Hospitals face a similar challenge. While people will always depend on them for medical care, the age of consumerism in healthcare is here. Patients-as-consumers are becoming informed on their options. They shop for the best, most affordable care available to them, forcing hospitals and health systems to prioritize gaining a competitive edge and even branding their services. The rise of retail-based clinics or urgent care centers also gives patients ample opportunity to exercise their preference for convenience. Hospitals that fail to innovate will lose "customers."

3. Be cautious with debt. RadioShack reported losses for the last 11 quarters, according to NYT. Mounting debt coupled with the depletion of the retailer's competitive edge disabled it from reaching the black, even with Standard General's $120 refinancing loan this past fall.

Healthcare organizations face an array of financial challenges that, if not planned carefully, can lead to immense debt. For example, when faced with opportunity to acquire another organization, the system doing the acquiring must ensure they can afford to take on extra debt, among other costs. Construction projects, investments in HIT and quality improvement initiatives, though all important, must be analyzed to determine if they fit the budgets of the organization.


4. Be careful with how many sites you operate. According to NYT, in March 2014, RadioShack planned to close up to 1,100 stores — just over one-fourth of its U.S. locations — but ended up closing about 175 instead after its lenders overrode those plans. Now, it is evident reducing its scale might have been a better move.

Michael Pachter, an analyst at Wedbush Securities, told NYT RadioShack might still survive in smaller scale, citing its stores located in strip malls and lower income areas as well suited to serve customers with limited or poor credit.

The current healthcare climate is steering many independent providers, hospitals and systems toward consolidation. But is bigger always better? This is a question organizations must determine on a case-by-case basis.

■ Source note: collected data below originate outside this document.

-- ==== Sys2Proof/Machine/FloatDec.lean ====
section
/-! DEFINITION. Floating-point, conversion and decimal instructions (spec/43_float_decimal.md). -/

namespace Sys2Proof.Machine

/-- A two-operand operation on doubles (R393 to R396): the underflow is tested first, then the operands; the result
replaces both. -/
def doubleOp (op : Int → BitVec 2 → Unpacked → Unpacked → Delivered) (divides : Bool) : M End := do
  checkPop 2
  let x1 ← peekDouble 1
  let x2 ← peekDouble 0
  withOperands double x1.toNat x2.toNat fun u1 u2 =>
    if divides ∧ double.classify u2 = .zero then operandTrap 0 0
    else do
      let s ← get
      let d := op (Config.wrap s.cfg double) s.rounding u1 u2
      pokeDouble 1 (BitVec.ofNat 64 d.bits)
      dropWords 2
      concludeResult double d

/-- A two-operand operation on singles (R400 to R403): the operand check comes before the test of the pop. -/
def singleOp (op : Int → BitVec 2 → Unpacked → Unpacked → Delivered) (divides : Bool) : M End := do
  let y1 ← peek 1
  let y2 ← peek 0
  withOperands single y1.toNat y2.toNat fun u1 u2 =>
    if divides ∧ single.classify u2 = .zero then operandTrap 0 0
    else do
      checkPop 1
      let s ← get
      let d := op (Config.wrap s.cfg single) s.rounding u1 u2
      replaceTwo (BitVec.ofNat 32 d.bits)
      concludeResult single d

/-! ## Double precision -/

/-- FADD, R393. -/
def execFadd (s : State) : Host.Outcome State Fault Refusal := run16 (doubleOp double.addition false) s

/-- FSUB, R394. -/
def execFsub (s : State) : Host.Outcome State Fault Refusal := run16 (doubleOp double.subtraction false) s

/-- FMPY, R395. -/
def execFmpy (s : State) : Host.Outcome State Fault Refusal := run16 (doubleOp double.product false) s

/-- FDIV, R396. -/
def execFdiv (s : State) : Host.Outcome State Fault Refusal := run16 (doubleOp double.quotient true) s

/-- `(+0) - X` (R397, R404). -/
def FloatFormat.negated (f : FloatFormat) (rm : BitVec 2) (u : Unpacked) : Delivered :=
  f.subtraction 0 rm { neg := false, exponent := 0, fraction := 0 } u

/-- FNEG, R397. -/
def execFneg (s : State) : Host.Outcome State Fault Refusal :=
  run16 (do
    let x ← peekDouble 0
    withOperand double x.toNat fun u => do
      let s ← get
      let d := double.negated s.rounding u
      pokeDouble 0 (BitVec.ofNat 64 d.bits)
      putCC (double.ccFloat (double.unpack d.bits))
      pure done) s

/-- FCMP, R398. -/
def execFcmp (b3 : Bool) (s : State) : Host.Outcome State Fault Refusal :=
  run16 (do
    let x1 ← peekDouble 1
    let x2 ← peekDouble 0
    withOperands double x1.toNat x2.toNat fun u1 u2 => do
      checkPop (if b3 then 4 else 2)
      putCC ((double.value u1).compare (double.value u2))
      dropWords (if b3 then 4 else 2)
      pure done) s

/-- FTST, R399. -/
def execFtst (b3 : Bool) (s : State) : Host.Outcome State Fault Refusal :=
  run16 (do
    let x ← peekDouble 0
    withOperand double x.toNat fun u => testAnd (double.ccFloat u) b3 2) s

/-! ## Single precision and conversions -/

/-- FADS, R400. -/
def execFads (s : State) : Host.Outcome State Fault Refusal := run16 (singleOp single.addition false) s

/-- FSBS, R401. -/
def execFsbs (s : State) : Host.Outcome State Fault Refusal := run16 (singleOp single.subtraction false) s

/-- FMPS, R402. -/
def execFmps (s : State) : Host.Outcome State Fault Refusal := run16 (singleOp single.product false) s

/-- FDVS, R403. -/
def execFdvs (s : State) : Host.Outcome State Fault Refusal := run16 (singleOp single.quotient true) s

/-- FNGS, R404. -/
def execFngs (s : State) : Host.Outcome State Fault Refusal :=
  run16 (do
    let y ← peek 0
    withOperand single y.toNat fun u => do
      let s ← get
      let d := single.negated s.rounding u
      poke 0 (BitVec.ofNat 32 d.bits)
      putCC (single.ccFloat (single.unpack d.bits))
      pure done) s

/-- FCPS, R405. -/
def execFcps (b3 : Bool) (s : State) : Host.Outcome State Fault Refusal :=
  run16 (do
    let y1 ← peek 1
    let y2 ← peek 0
    withOperands single y1.toNat y2.toNat fun u1 u2 => do
      checkPop (if b3 then 2 else 1)
      putCC ((single.value u1).compare (single.value u2))
      dropWords (if b3 then 2 else 1)
      pure done) s

/-- FTSS, R406. -/
def execFtss (b3 : Bool) (s : State) : Host.Outcome State Fault Refusal :=
  run16 (do
    let y ← peek 0
    withOperand single y.toNat fun u => testAnd (single.ccFloat u) b3 1) s

/-- FLTS, R407. -/
def execFlts (s : State) : Host.Outcome State Fault Refusal :=
  run16 (do
    let s ← get
    let a ← peek 0
    let d := single.deliverDyadic 0 s.rounding { mant := a.toInt, exp := 0 } false
    poke 0 (BitVec.ofNat 32 d.bits)
    concludeResult single d) s

/-- FLTD, R408. DEDUCED: the integer 0 gives +0, which R408 does not say (entry 49 of the log). -/
def execFltd (s : State) : Host.Outcome State Fault Refusal :=
  run16 (do
    let a ← peek 0
    let d := double.deliverDyadic 0 0#2 { mant := a.toInt, exp := 0 } false
    let r : DWord := BitVec.ofNat 64 d.bits
    poke 0 (hiWord r)
    push (loWord r)
    putCC (double.ccFloat (double.unpack d.bits))
    pure done) s

/-- FIXS, R409. -/
def execFixs (b3 : Bool) (s : State) : Host.Outcome State Fault Refusal :=
  run16 (do
    let y ← peek 0
    withOperand single y.toNat fun u => arithTop ((single.value u).fix b3)) s

/-- FIXD, R410. -/
def execFixd (b3 : Bool) (s : State) : Host.Outcome State Fault Refusal :=
  run16 (do
    let x ← peekDouble 0
    withOperand double x.toNat fun u => do
      checkPop 1
      let i := (double.value u).fix b3
      replaceTwo (wordOf i)
      let e ← overflowIf (overflows32 i) 0 1
      putCC (ccWord (wordOf i))
      pure e) s

/-- CSDF, R411: the zero word is pushed before the operand check and stays there on a trap. -/
def execCsdf (s : State) : Host.Outcome State Fault Refusal :=
  run16 (do
    let y ← peek 0
    push 0#32
    withOperand single y.toNat fun u => do
      let d := double.deliverDyadic 0 0#2 (single.value u) u.neg
      pokeDouble 0 (BitVec.ofNat 64 d.bits)
      putCC (double.ccFloat (double.unpack d.bits))
      pure done) s

/-- CDSF, R412. DEDUCED: a zero keeps its sign, which R412 and R392 leave open (entry 47 of the log). -/
def execCdsf (s : State) : Host.Outcome State Fault Refusal :=
  run16 (do
    let s ← get
    let x ← peekDouble 0
    withOperand double x.toNat fun u =>
      let d := single.deliverDyadic 0 s.rounding (double.value u) u.neg
      if d.trap.isSome then operandTrap 0 0
      else do
        checkPop 1
        replaceTwo (BitVec.ofNat 32 d.bits)
        concludeResult single d) s

/-- SRM, R413. -/
def execSrm (src : Bool) (mode : BitVec 2) (s : State) : Host.Outcome State Fault Refusal :=
  run16 (do
    if src then do
      let a ← peek 0
      checkPop 1
      modify (·.setRM (field a 30 2))
      dropWords 1
    else modify (·.setRM mode)
    pure done) s

/-! ## Decimal -/

/-- The digit check of DLAD, DLSB and DTB (R420): IllegalDecimalNumber, parameter the instruction. -/
def digits (k v : Nat) : M Nat := do
  let s ← get
  match bcdValue k v with
  | some n => pure n
  | none => raise .illegalDecimal (some s.CIR)

/-- The common end of DLAD and DLSB (R421, R422). -/
def decimalLogical (f : Int → Int → Int) (carryOf : Int → Bool) (ext : Bool) : M End := do
  let a ← peek 0
  let b ← peek 1
  let na ← digits 8 a.toNat
  let nb ← digits 8 b.toNat
  checkPop 1
  let r := f nb na
  logicalResult (BitVec.ofNat 32 (bcdOf 8 (r % 100000000).toNat)) (carryOf r) ext

/-- DLAD, R421. -/
def execDlad (b3 : Bool) (s : State) : Host.Outcome State Fault Refusal :=
  run16 (do
    let s ← get
    decimalLogical (fun b a => b + a + ofFlag (b3 && s.carry)) (fun r => decide (100000000 ≤ r)) b3) s

/-- DLSB, R422. -/
def execDlsb (b3 : Bool) (s : State) : Host.Outcome State Fault Refusal :=
  run16 (do
    let s ← get
    decimalLogical (fun b a => b - a - ofFlag (b3 && !s.carry)) (fun r => decide (0 ≤ r)) b3) s

/-- The power pair replaces the TOS word and three more (R423, R425). -/
def pushPair (ab : DWord × DWord) : M End := do
  poke 0 (hiWord ab.1)
  push (loWord ab.1)
  pushDouble ab.2
  putCC ccG
  pure done

/-- The exponent range of R423 and R425: ExponentSize, parameter the instruction. -/
def requireExponent (c : Bool) : M Unit := do
  let s ← get
  require c .exponentSize (some s.CIR)

/-- The signed 17-digit integer of a decimal number (R420, R423); 0 for zero digits, whatever the sign bit. -/
def decimalInteger (w0 w1 w2 : Word) : M Int := do
  let n ← digits 17 (field w0 16 16 ++ w1 ++ field w2 0 20).toNat
  pure (if bit w0 15 then - (n : Int) else n)

/-- DTB, R423. DEDUCED: seventeen zero digits with sign bit 1, which R423 leaves open, give +0 as those with sign bit 0
do (entry 49 of the log). -/
def execDtb (b3 : Bool) (s : State) : Host.Outcome State Fault Refusal :=
  run16 (do
    let s ← get
    if b3 then do
      let w ← peek 0
      let e : Int := (field w 0 10).toInt
      requireExponent (decide (-308 < e) && decide (e < 308))
      pushPair (Config.powerPair s.cfg (e - 16))
    else do
      let w2 ← peek 0
      let w1 ← peek 1
      let w0 ← peek 2
      let i ← decimalInteger w0 w1 w2
      checkPop 1
      let d := double.deliverDyadic 0 s.rounding { mant := i, exp := 0 } false
      dropWords 1
      pokeDouble 0 (BitVec.ofNat 64 d.bits)
      concludeResult double d) s

/-- The guess form of BTD (R424). -/
def btdGuess : M End := do
  let s ← get
  let n ← peekDouble 0
  withOperand double n.toNat fun u => do
    checkPop 1
    let i : Int := if double.classify u = .zero then 0 else Config.exponentGuess s.cfg n (double.value u)
    replaceTwo (wordOf i)
    putCC (ccWord (wordOf i))
    pure done

/-- The correction of a wrong guess (R424): N is popped and I adjusted. -/
def btdCorrect (i : Word) (cc : BitVec 2) : M End := do
  checkPop 2
  dropWords 2
  poke 0 i
  putCC cc
  pure done

/-- The three words of the decimal number with exponent i (R424, R420). -/
def pokeDecimal (i : Word) (neg : Bool) (n : Nat) : M Unit := do
  let d : BitVec 68 := BitVec.ofNat 68 (bcdOf 17 n)
  poke 2 (setField (setBit (setField 0#32 0 10 (field i 22 10)) 15 neg) 16 16 (field d 0 16))
  poke 1 (field d 16 32)
  poke 0 (setField 0#32 0 20 (field d 48 20))

/-- The digit form of BTD (R424). -/
def btdDigits : M End := do
  let i ← peek 2
  let n ← peekDouble 0
  withOperand double n.toNat fun u => do
    let d := double.value u
    if double.classify u = .zero then do
      poke 2 0#32
      poke 1 0#32
      poke 0 0#32
      putCC ccE
      pure done
    else if d.num < d.den then btdCorrect (i - 1#32) ccL
    else if 10 * d.den ≤ d.num then btdCorrect (i + 1#32) ccG
    else do
      requireExponent (decide (-512 < i.toInt) && decide (i.toInt < 511))
      pokeDecimal i u.neg (seventeenDigits d)
      putCC ccE
      pure done

/-- BTD, R424. -/
def execBtd (b3 : Bool) (s : State) : Host.Outcome State Fault Refusal :=
  run16 (if b3 then btdGuess else btdDigits) s

/-- POT, R425. -/
def execPot (s : State) : Host.Outcome State Fault Refusal :=
  run16 (do
    let s ← get
    let a ← peek 0
    requireExponent (decide (-308 < a.toInt) && decide (a.toInt < 308))
    pushPair (Config.powerPair s.cfg a.toInt)) s

end Sys2Proof.Machine
end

Minoo Javanmardian, vice president of Booz & Company's global health practice in Chicago, says consolidation is not a strategy. Instead, "mergers are the result of a strategy that [organizations] define and are meant to leverage the differentiating capability systems of the partners." If merging helps organizations expand their capabilities by complementing one another in ways that will improve patient care, expansion could be a great idea. However, mergers justified primarily for their economies of scale are riskier.

5. Look for leaders who are willing to make tough decisions. Joseph Magnacca filled RadioShack's vacant CEO seat in 2013. According to NYT, he was hired with the hope he would be a "catalyst for change," as he was credited with reinventing Duane Reade's brand prior to its acquisition by Walgreen. This didn't happen.

Strong leadership is perhaps one of the most essential aspects of success in any business. Leaders need to be prepared to align the organization's goals with market trends, aggressively look for and identify future problems and opportunities, encourage innovation, stay competitive and make tough decisions. In healthcare in particular, aligning each of these with the goal of providing high-quality patient care will help guide leaders facing tough choices.